2 minute read

ADAPT: Attentive Self-Distillation and Dual-Decoder Prediction Fusion for Continual Panoptic Segmentation (ICLR 2025)Permalink

This paper addresses the challenges of Continual Panoptic Segmentation (CPS), a task that requires models to perform both semantic and instance segmentation over a continuous stream of learning tasks.
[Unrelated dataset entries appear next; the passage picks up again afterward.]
/-- An admitted LINK_ENABLE of 0 leaves the link DISABLED; 1 starts training on a DISABLED link outside an express circuit of a
module that has not stopped and is not in reset-hold, and so does TRAIN_RETRY_TIMER on an enabled link 10 s after it went DOWN.
A good TRAIN_PARAM with at least two common lanes is answered with this module's own and takes a link in TRAINING or RETRAIN to
IDENTIFY with those lanes. LINK_TRAINING_COMPLETE takes a link whose identity exchange and delay measurement are done, and whose
light is there, to UP. No job, host port or memory changes. (R313, R315, R402) -/
def Obligations.LinksTrainToUp : Prop :=
  ∀ (link : Fin 24) (s : State), let n := link.val
    s.linkPresent n = true →
    (∀ who, Admits s who (O.at O.LINK_ENABLE n) 0 →
      Completes (.linkEnableWrite who link 0) s (fun t => t.lstate n = LS.disabled ∧ t.obj (O.at O.LINK_ENABLE n) = 0 ∧
        Tells t who (O.at O.LINK_ENABLE n) St.ok ∧ SameMemory s t ∧ t.jobs = s.jobs ∧ t.host = s.host)) ∧
    (∀ who, Admits s who (O.at O.LINK_ENABLE n) 1 → s.lstate n = LS.disabled → (s.link n).express = false →
      s.boot.stopCause = none → s.inResetHold = false →
      Completes (.linkEnableWrite who link 1) s (fun t => t.lstate n = LS.training ∧ t.obj (O.at O.LINK_ENABLE n) = 1 ∧
        Tells t who (O.at O.LINK_ENABLE n) St.ok ∧ SameMemory s t ∧ t.jobs = s.jobs ∧ t.host = s.host)) ∧
    (s.lstate n = LS.down → s.obj (O.at O.LINK_ENABLE n) = 1 → (s.link n).express = false →
      s.boot.stopCause = none → s.inResetHold = false →
      Completes (.trainRetryTimer link) s (fun t => t.lstate n = LS.training ∧
        t.now = max s.now ((s.link n).downAt + 80000000000) ∧ (t.link n).attempts = (s.link n).attempts + 1 ∧
        SameMemory s t ∧ t.jobs = s.jobs ∧ t.host = s.host)) ∧
    (∀ (blk lanes p : Nat) (s1 : State), s.lstate n = LS.training ∨ s.lstate n = LS.retrain →
      s.ctlRx n blk 2 1 (3 * 2 ^ 48 + (2 ^ 36 - 1)) = (some p, s1) → bits p 63 56 = 1 → bits p 47 36 = 3072 →
      2 ≤ popcount (bits p 55 52 &&& (lanes % 16)) 4 →
      Completes (.trainParamRx link blk lanes) s (fun t => t.lstate n = LS.identify ∧
        t.obj (O.at O.ACTIVE_LANES n) = (bits p 55 52 &&& (lanes % 16)) ∧ (t.link n).outMap = (bits p 55 52 &&& (lanes % 16)) ∧
        s1.ownParam n lanes ∈ t.out ∧
        SameMemory s t ∧ t.jobs = s.jobs ∧ t.host = s.host)) ∧
    (s.lstate n = LS.identify → (s.link n).exch = true → (s.link n).heard = true → (s.link n).loopCount = 16 →
      s.obj (O.at O.LINK_ENABLE n) = 1 → (reachClass n = 2 → s.obj O.LSM_PRESENT = 1) →
      Completes (.linkTrainingComplete link) s (fun t => t.lstate n = LS.up ∧ (t.link n).fails = 0 ∧
        SameMemory s t ∧ t.jobs = s.jobs ∧ t.host = s.host))

/-- TRAIN_ATTEMPT_TIMEOUT on a link that trains, identifies or retrains, and IDENTIFY_TIMEOUT on one without a held identity, take
time to the attempt's limit, count in TRAIN_ATTEMPTS_FAILED, and start another attempt, or leave the link DOWN when
TRAIN_ATTEMPTS in a row have failed. (R313, R315, R402) -/
def Obligations.FailedAttemptsAreCounted : Prop :=
  ∀ (link : Fin 24) (s : State), let n := link.val
    s.linkPresent n = true → s.boot.stopCause = none → s.inResetHold = false →
    let after := fun (t : State) =>
      t.obj (O.at O.TRAIN_ATTEMPTS_FAILED n) = (s.obj (O.at O.TRAIN_ATTEMPTS_FAILED n) + 1) % 2 ^ 64 ∧
      t.lstate n = (if s.obj O.TRAIN_ATTEMPTS ≤ (s.link n).fails + 1 then LS.down else LS.training) ∧
      (t.link n).fails = (s.link n).fails + 1 ∧ SameMemory s t ∧ t.jobs = s.jobs ∧ t.host = s.host
    (s.lstate n = LS.training ∨ s.lstate n = LS.identify ∨ s.lstate n = LS.retrain →
      Completes (.trainAttemptTimeout link) s (fun t => after t ∧ t.now = max s.now ((s.link n).attemptAt + s.trainLimit n))) ∧
    (s.lstate n = LS.identify → ((s.link n).exch && (s.link n).heard) = false →
      Completes (.identifyTimeout link) s (fun t => after t ∧ t.now = max s.now ((s.link n).identAt + 8000000)))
Existing methods for CPS suffer from catastrophic forgetting, scalability issues, and inefficient adaptation to new classes.

To tackle these problems, the paper proposes ADAPT, a novel framework that integrates:

  1. Attentive Self-Distillation – an adaptive knowledge distillation strategy that prioritizes important information.
  2. Dual-Decoder Prediction Fusion – a mechanism that balances base and novel class retention without scale inconsistency.
  3. Efficient Adaptation Strategy – freezing the image encoder and pixel decoder while fine-tuning selected transformer decoder components for efficiency and flexibility.

Problems and SolutionsPermalink

1. Problem: Catastrophic Forgetting in Continual LearningPermalink

  • When learning new tasks incrementally, models often forget previously learned knowledge.
  • This is due to the absence of prior class labels during new training stages, leading to a bias toward newly learned classes.

SolutionPermalink

  • Attentive Self-Distillation: Instead of treating all pixels or instances equally, ADAPT re-weights the importance of each query using the background confidence from the teacher model.
  • Effect: This reduces forgetting of old classes while ensuring that newly learned tasks do not override past knowledge.

2. Problem: High Computational Cost of Knowledge DistillationPermalink

  • Traditional Knowledge Distillation (KD) requires separate forward passes for teacher and student models, significantly increasing computational overhead.
  • Methods like CoMFormer use full model fine-tuning, which is computationally expensive and inefficient.

SolutionPermalink

  • Shared Forward Passes: ADAPT freezes the image encoder and pixel decoder, allowing a single forward pass to be shared between teacher and student models.
  • Effect: Reduces training time by 34.8% compared to CoMFormer and eliminates redundant computations.

3. Problem: Loss of Model Flexibility (Plasticity) in Continual LearningPermalink

  • Some approaches (e.g., ECLIPSE) improve retention of old classes by freezing most model weights, but fail to generalize well to new tasks due to restricted model plasticity.

SolutionPermalink

  • Selective Fine-Tuning of Transformer Decoder:
    • Only fine-tunes the cross-attention layers and feed-forward networks (FFN) in the transformer decoder.
    • Keeps self-attention layers fixed to balance between rigidity (old knowledge retention) and plasticity (new knowledge learning).
  • Effect: Provides strong generalization ability while avoiding overfitting.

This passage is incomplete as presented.